Standard Life, the UK's largest mutual insurer, saw its UK market share fall by more than a quarter last year, it revealed yesterday, as customers took their business elsewhere after the company's solvency crisis 14 months ago.

Standard Life, the UK's largest mutual insurer, saw its UK market share fall by more than a quarter last year, it revealed yesterday, as customers took their business elsewhere after the company's solvency crisis 14 months ago.

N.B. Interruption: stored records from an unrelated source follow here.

-- ==== Sys2Proof/Machine/Nozzle.lean ====
section
/-!
DEFINITION. Tracks, planes, maps and updates of the nozzle accountant, and the meanings of its commands (chapter 9).
-/
namespace Sys2Proof.Machine
open Sys2Proof

/-- Set the accountant's record. -/
def State.setNoz (s : State) (x : NozX) : State := { s with noz := x }
/-- Bank b of the track memory. -/
def State.nbank (s : State) (b : Nat) : NozBank := sget (fun _ => {}) s.nbanks b
/-- Set bank b. -/
def State.setNbank (s : State) (b : Nat) (x : NozBank) : State := { s with nbanks := sset (fun _ => {}) s.nbanks b x }
/-- Set bit i of NOZ_IRQ (source 312). -/
def State.nozIrq (s : State) (i : Nat) : State := s.irq Reg.NOZ_IRQ 312 i

/-! ## Tracks (R268, R269) -/

/-- Bank and row of track t (R268). -/
def trackBank (t : Nat) : Nat := t % 32
def trackRow (t : Nat) : Nat := t / 4096
/-- Track of slot k of row r of bank b. -/
def trackAt (b r k : Nat) : Nat := r * 4096 + k * 32 + b

/-- Bits [lo + n - 1 : lo] of track t, inside one word (Table 9.1). -/
def State.trkFld (s : State) (t lo n : Nat) : Nat := s.fld (Reg.NOZ_TRK t (lo / 32)) (lo % 32) n
/-- The 12 bytes of track t. -/
def State.trackBytes (s : State) (t : Nat) : List Byte := (List.range 3).flatMap (fun w => leBytes 4 (s.rdN (Reg.NOZ_TRK t w)))
/-- MEAN, VAR, COUNT, LASTPOS, STATE, PERSIST and MASK of track t. -/
def State.trkMean (s : State) (t : Nat) : Int := sgn 16 (s.trkFld t 0 16)
def State.trkVar (s : State) (t : Nat) : Nat := s.trkFld t 16 16
def State.trkCount (s : State) (t : Nat) : Nat := s.trkFld t 32 24
def State.trkLast (s : State) (t : Nat) : Nat := s.trkFld t 56 8 + s.trkFld t 64 24 * 256
def State.trkState (s : State) (t : Nat) : Nat := s.trkFld t 88 3
def State.trkPersist (s : State) (t : Nat) : Nat := s.trkFld t 91 4
def State.trkMask (s : State) (t : Nat) : Bool := s.trkFld t 95 1 == 1

/-- Write every field of track t (Table 9.1). -/
def State.trkPut (s : State) (t : Nat) (mean : Int) (var count last state persist : Nat) (mask : Bool) : State :=
  s.wrList (Reg.NOZ_TRK t 0) [
    w32 (low 16 mean + var * 2 ^ 16), w32 (count % 2 ^ 24 + last % 256 * 2 ^ 24),
    w32 (last / 256 % 2 ^ 24 + state * 2 ^ 24 + persist * 2 ^ 27 + b2n mask * 2 ^ 31)]

/-- The bitmap's MASK bit of track t (R269). -/
def State.maskMap (s : State) (t : Nat) : Bool := sget (fun _ => 0) s.noz.masked t == 1
/-- Track t in its initial state, with MASK from the bitmap (R269). -/
def State.trkInit (s : State) (t : Nat) : State := s.trkPut t 0 0 0 0 0 0 (s.maskMap t)
/-- Set MASK of track t and its bit in the bitmap (R269). -/
def State.trkSetMask (s : State) (t : Nat) (b : Bool) : State :=
  (s.setBit (Reg.NOZ_TRK t 2) 31 b).setNoz { s.noz with masked := sset (fun _ => 0) s.noz.masked t (b2n b) }

/-! ## Planes and maps (R270 to R273) -/

/-- The track lies in plane p. -/
def State.inPlane (s : State) (p t : Nat) : Bool :=
  decide (s.fld (Reg.NOZ_PLNLO p) 0 20 ≤ t) && decide (t ≤ s.fld (Reg.NOZ_PLNHI p) 0 20)
/-- The owner of plane p. -/
def State.planeOwner (s : State) (p : Nat) : Nat := s.fld (Reg.NOZ_PLCFG p) 24 4
/-- Plane p is enabled. -/
def State.planeEn (s : State) (p : Nat) : Bool := s.bit (Reg.NOZ_PLCFG p) 0

/-- Tracks listed in the store (not in their all-zero initial state), with the word that holds STATE. -/
def State.liveTracks (s : State) : List Nat :=
  s.regs.filterMap (fun e =>
    if 0x1400000 ≤ e.1 ∧ e.1 < 0x2000000 ∧ (e.1 - 0x1400000) % 12 = 8 then some ((e.1 - 0x1400000) / 12) else none)

/-- The state counts of plane p (Table 9.12). -/
def State.recount (s : State) (p : Nat) : State :=
  let l := s.liveTracks.filter (s.inPlane p)
  let cnt : Nat → Nat := fun k => (l.filter (fun t => s.trkState t == k)).length
  ((s.wr (Reg.NOZ_PLNWEAK p) (w32 (cnt 2))).wr (Reg.NOZ_PLNOUT p) (w32 (cnt 3))).wr (Reg.NOZ_PLNDEV p) (w32 (cnt 4))
/-- The state counts of all planes. -/
def State.recountAll (s : State) : State := s.each (List.range 8) (fun t p => t.recount p)

/-- Fields of map segment g (Table 9.2). -/
def State.segCam (s : State) (g : Nat) : Nat := s.fld (Reg.NOZ_SEG g 0) 0 7
def State.segFirst (s : State) (g : Nat) : Nat := s.fld (Reg.NOZ_SEG g 0) 8 16
def State.segLast (s : State) (g : Nat) : Nat := s.fld (Reg.NOZ_SEG g 0) 24 8 + s.fld (Reg.NOZ_SEG g 1) 0 8 * 256
def State.segBase (s : State) (g : Nat) : Nat := s.fld (Reg.NOZ_SEG g 1) 8 20
def State.segCount (s : State) (g : Nat) : Nat := s.fld (Reg.NOZ_SEG g 2) 0 16
def State.segU0 (s : State) (g : Nat) : Int := sgn 32 (s.fld (Reg.NOZ_SEG g 2) 16 16 + s.fld (Reg.NOZ_SEG g 3) 0 16 * 65536)
def State.segStep (s : State) (g : Nat) : Int := sgn 16 (s.fld (Reg.NOZ_SEG g 3) 16 16)

/-- The segments of a run [11:0] BASE, [24:12] COUNT. -/
def mapRun (w : Word) : List Nat := (List.range (fldOf w 12 13)).map (fun i => (fldOf w 0 12 + i) % 4096)
/-- Segment g covers column c of camera cam. -/
def State.segCovers (s : State) (g cam c : Nat) : Bool :=
  s.segCam g == cam && decide (s.segFirst g ≤ c) && decide (c ≤ s.segLast g)
/-- The segment of plane p's active map that covers a column, unless the summary in flight skips it (R286). -/
def State.segOf (s : State) (p cam c : Nat) : Option Nat :=
  (mapRun (s.rd (Reg.NOZ_PLMAP p))).find? (fun g => s.segCovers g cam c && !s.noz.skip.contains g)
/-- The track that a column is attributed to (R272): u has 16 fraction bits, k = floor(u + 0.5). -/
def State.attribute (s : State) (g c : Nat) : Option Nat :=
  let u := s.segU0 g + ((c : Int) - (s.segFirst g : Int)) * s.segStep g * 4
  let k := (u + 32768) / 65536
  if 0 ≤ k ∧ k < (s.segCount g : Int) then some (s.segBase g + k.toNat) else none

/-- Two segments of a run cover one column of one camera (R273). -/
def State.runOverlaps (s : State) (l : List Nat) : Bool :=
  match l with
  | [] => false
  | g :: r =>
    r.any (fun h => s.segCam g == s.segCam h &&
        decide (max (s.segFirst g) (s.segFirst h) ≤ min (s.segLast g) (s.segLast h)))
      || State.runOverlaps s r

/-! ## Summaries (Table 8.10) -/

/-- Header fields of a summary. -/
def sumPage (m : Summary) : Nat := leAt m.bytes 0 4
def sumSeq (m : Summary) : Nat := leAt m.bytes 4 4
def sumCam (m : Summary) : Nat := leAt m.bytes 12 1
def sumStripe (m : Summary) : Nat := leAt m.bytes 13 1
def sumCore (m : Summary) : Nat := leAt m.bytes 14 2
def sumCols (m : Summary) : Nat := leAt m.bytes 16 2
def sumPos (m : Summary) : Nat := leAt m.bytes 20 6
/-- Channel mean ch of entry e, signed 8.8; its N and REF. -/
def sumMean (m : Summary) (e ch : Nat) : Int := sgn 16 (leAt m.bytes (32 + 8 * e + 2 * ch) 2)
def sumN (m : Summary) (e : Nat) : Nat := leAt m.bytes (32 + 8 * e + 6) 2 % 32768
def sumRef (m : Summary) (e : Nat) : Bool := leAt m.bytes (32 + 8 * e + 6) 2 / 32768 == 1

/-- Summaries the queue holds (R274). -/
def State.sqSize (s : State) : Nat := clampN 16 256 (s.fld Reg.NOZ_SQSIZE 0 9)
/-- NOZ_SQ shows the queue and its high-water mark. -/
def State.sqShow (s : State) : State :=
  let n := s.noz.queue.length
  (s.setFld Reg.NOZ_SQ 0 9 n).setFld Reg.NOZ_SQ 16 9 (max n (s.fld Reg.NOZ_SQ 16 9))
/-- Bytes that one summary occupies in the queue: the largest one (Table 8.10, 4,096 entries), in multiples of 64
(log entry 138). -/
def sqStride : Nat := 32832
/-- The crucible places a summary in the queue, in device memory at NOZ_SQBASE, or discards it when the queue is full
(R274). -/
def State.sumIn (s : State) (m : Summary) : State :=
  if s.sqSize ≤ s.noz.queue.length then ((s.addSat Reg.NOZ_SUMDROP 0 32 1).nozIrq 2).fault 4 5 0 0
  else
    let k := s.noz.place % s.sqSize
    let s1 := s.devWrite (s.rd64 Reg.NOZ_SQBASE_LO + sqStride * k) m.bytes
    (s1.setNoz { s1.noz with queue := s1.noz.queue ++ [m], place := k + 1 }).sqShow

/-! ## An update (R275 to R280) -/

/-- ASHIFT and NPERS as they act. -/
def State.ashift (s : State) (p : Nat) : Nat := clampN 1 12 (s.fld (Reg.NOZ_PLCFG p) 4 4)
def State.npers (s : State) (p : Nat) : Nat := max 1 (s.fld (Reg.NOZ_PLCFG p) 8 4)

/-- The deviation x of an entry for plane p (R276). -/
def State.devX (s : State) (p : Nat) (m : Summary) (e : Nat) : Int :=
  let w : Nat → Int := fun ch =>
    if ch = 0 then sgn 16 (s.fld (Reg.NOZ_PLW0 p) 0 16) else if ch = 1 then sgn 16 (s.fld (Reg.NOZ_PLW0 p) 16 16)
    else sgn 16 (s.fld (Reg.NOZ_PLW1 p) 0 16)
  satI 16 ((w 0 * sumMean m e 0 + w 1 * sumMean m e 1 + w 2 * sumMean m e 2 + 0x2000) / 2 ^ 14)

/-- MEAN and VAR after an update with deviation x (R276). -/
def ewma (a count : Nat) (mean : Int) (var : Nat) (x : Int) : Int × Nat :=
  if count = 0 then (x, 0)
  else
    let d := x - mean
    let sq := min 0xFFFF ((d * d + 0x800) / 2 ^ 12)
    (satI 16 (mean + roundShift d a), (max 0 ((var : Int) + roundShift (sq - (var : Int)) a)).toNat)

/-- The target state (Table 9.3). -/
def State.target (s : State) (p : Nat) (mean : Int) (var state : Nat) : Nat :=
  let t0 := s.rd (Reg.NOZ_PLTHR0 p)
  let t1 := s.rd (Reg.NOZ_PLTHR1 p)
  if (fldOf t0 16 16 : Int) ≤ mean then 3
  else if (fldOf t0 0 16 : Int) ≤ mean then 2
  else if mean ≤ -(fldOf t1 16 16 : Int) ∨ s.fld (Reg.NOZ_PLTHR2 p) 0 16 ≤ var then 4
  else if mean.natAbs ≤ fldOf t1 0 16 ∨ state = 0 then 1
  else state

/-- The report kind of a change (Table 9.4); a change from NEW to NORMAL has none. -/
def rptKind (old new : Nat) : Option Nat :=
  if new = 3 then some 0 else if new = 2 then some 1 else if new = 4 then some 2
  else if old = 0 then none else some 3

/-- A nozzle report (Table 9.5). -/
def State.rptBytes (s : State) (p kind old t e : Nat) (m : Summary) (mean : Int) (var count : Nat) : List Byte :=
  leBytes 1 kind ++ leBytes 1 p ++ leBytes 1 (old + 8 * b2n (!sumRef m e) + 16 * s.planeOwner p) ++
  leBytes 1 (sumCam m) ++ leBytes 4 t ++ leBytes 2 (low 16 mean) ++ leBytes 2 var ++ leBytes 3 count ++
  leBytes 1 (sumStripe m) ++ leBytes 2 (sumCore m + e) ++ leBytes 6 (sumPos m) ++ leBytes 4 (sumSeq m) ++
  leBytes 4 (sumPage m)

/-- A track changed state: in PAIRED, a NOZDELTA leaves and the change waits to be matched (R437). -/
def State.nozChanged (s : State) (t state count : Nat) : State :=
  if s.fld Reg.TWIN_STAT 0 3 = 2 then
    let s1 := s.twinSend 3 0xD5 (t + state * 2 ^ 20) 1 (leBytes 4 count)
    match takeFirst (fun e => e.1 == t && e.2.1 == state) s1.twin.nozPeer with
    | (some _, rest) => { s1 with twin := { s1.twin with nozPeer := rest } }
    | (none, _) => { s1 with twin := { s1.twin with nozOwn := s1.twin.nozOwn ++ [(t, state, s1.devTime)] } }
  else s

/-- An applied update of track t of plane p by entry e (R276 to R280). -/
def State.nozApply (s : State) (p t e : Nat) (m : Summary) : State :=
  let st := s.trkState t
  let mv := ewma (s.ashift p) (s.trkCount t) (s.trkMean t) (s.trkVar t) (s.devX p m e)
  let count := min (s.trkCount t + 1) 0xFFFFFF
  let s0 := (s.addWrap Reg.NOZ_UPDCNT 0 32 1).addWrap (Reg.NOZ_PLUPD p) 0 32 1
  let put : State → Nat → Nat → Nat → State := fun z last state persist =>
    z.trkPut t mv.1 mv.2 count last state persist false
  if count < s.fld (Reg.NOZ_PLCFG p) 16 8 then put s0 (s.trkLast t) st (s.trkPersist t)
  else
    let tg := s.target p mv.1 mv.2 st
    if tg = st then put s0 (s.trkLast t) st 0
    else if s.trkPersist t + 1 < s.npers p then put s0 (s.trkLast t) st (s.trkPersist t + 1)
    else
      let kind := if s.bit (Reg.NOZ_PLCFG p) 2 then rptKind st tg else none
      match kind with
      | some k =>
        if 4096 ≤ s.noz.reports.length then
          ((put s0 (s.trkLast t) st (s.npers p)).addSat Reg.NOZ_RPTDEFER 0 32 1).nozIrq 1
        else
          let s1 := put s0 (sumPos m / 65536) tg 0
          let r := s.rptBytes p k st t e m mv.1 mv.2 count
          let s2 := s1.setNoz { s1.noz with reports := s1.noz.reports ++ [r] }
          (((s2.setFld Reg.NOZ_RPTQ 0 13 s2.noz.reports.length).nozIrq 0).recount p).nozChanged t tg count
      | none => ((put s0 (sumPos m / 65536) tg 0).recount p).nozChanged t tg count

Having moved the end of its financial year from 15 November to 31 December, yesterday's full-year results reported the 13 and a half months from 16 November 2003 to the end of 2004. However, sales in its UK life and pensions business over this extended period were still down almost 2 per cent compared with the 12 months to mid-November 2003. UK market share fell from 11 to 8 per cent over the period, while among independent financial advisers Standard surrendered its market-leading position to Norwich Union, as its market share fell from 15.9 to 11.2 per cent.

Sandy Crombie, the group chief executive, said his focus over the coming year would be to write profitable business rather than to regain market share.

Overall group insurance performance was redeemed by a one-off increase in German sales, sparked by a change in tax regulations. But the management said German sales are expected to be significantly lower in 2005. World-wide insurance sales were up 11 per cent in the 13.5 months, compared with the previous 12 months.

Mr Crombie reiterated the group's intention to demutualise and float on the London Stock Exchange next year.

John Hylands, the outgoing finance director, moved to reassure members that the company's capital position was now stable - after the sale of more than £7.5bn of equities last year and the issue of £550m of debt.

Mr Crombie said he had a shortlist of candidates for Mr Hylands' replacement, and hoped to have someone in place by the summer. Standard's accounts also revealed it recently became the latest large company to shut its final-salary scheme to new business. The £1bn scheme now has a £218m deficit.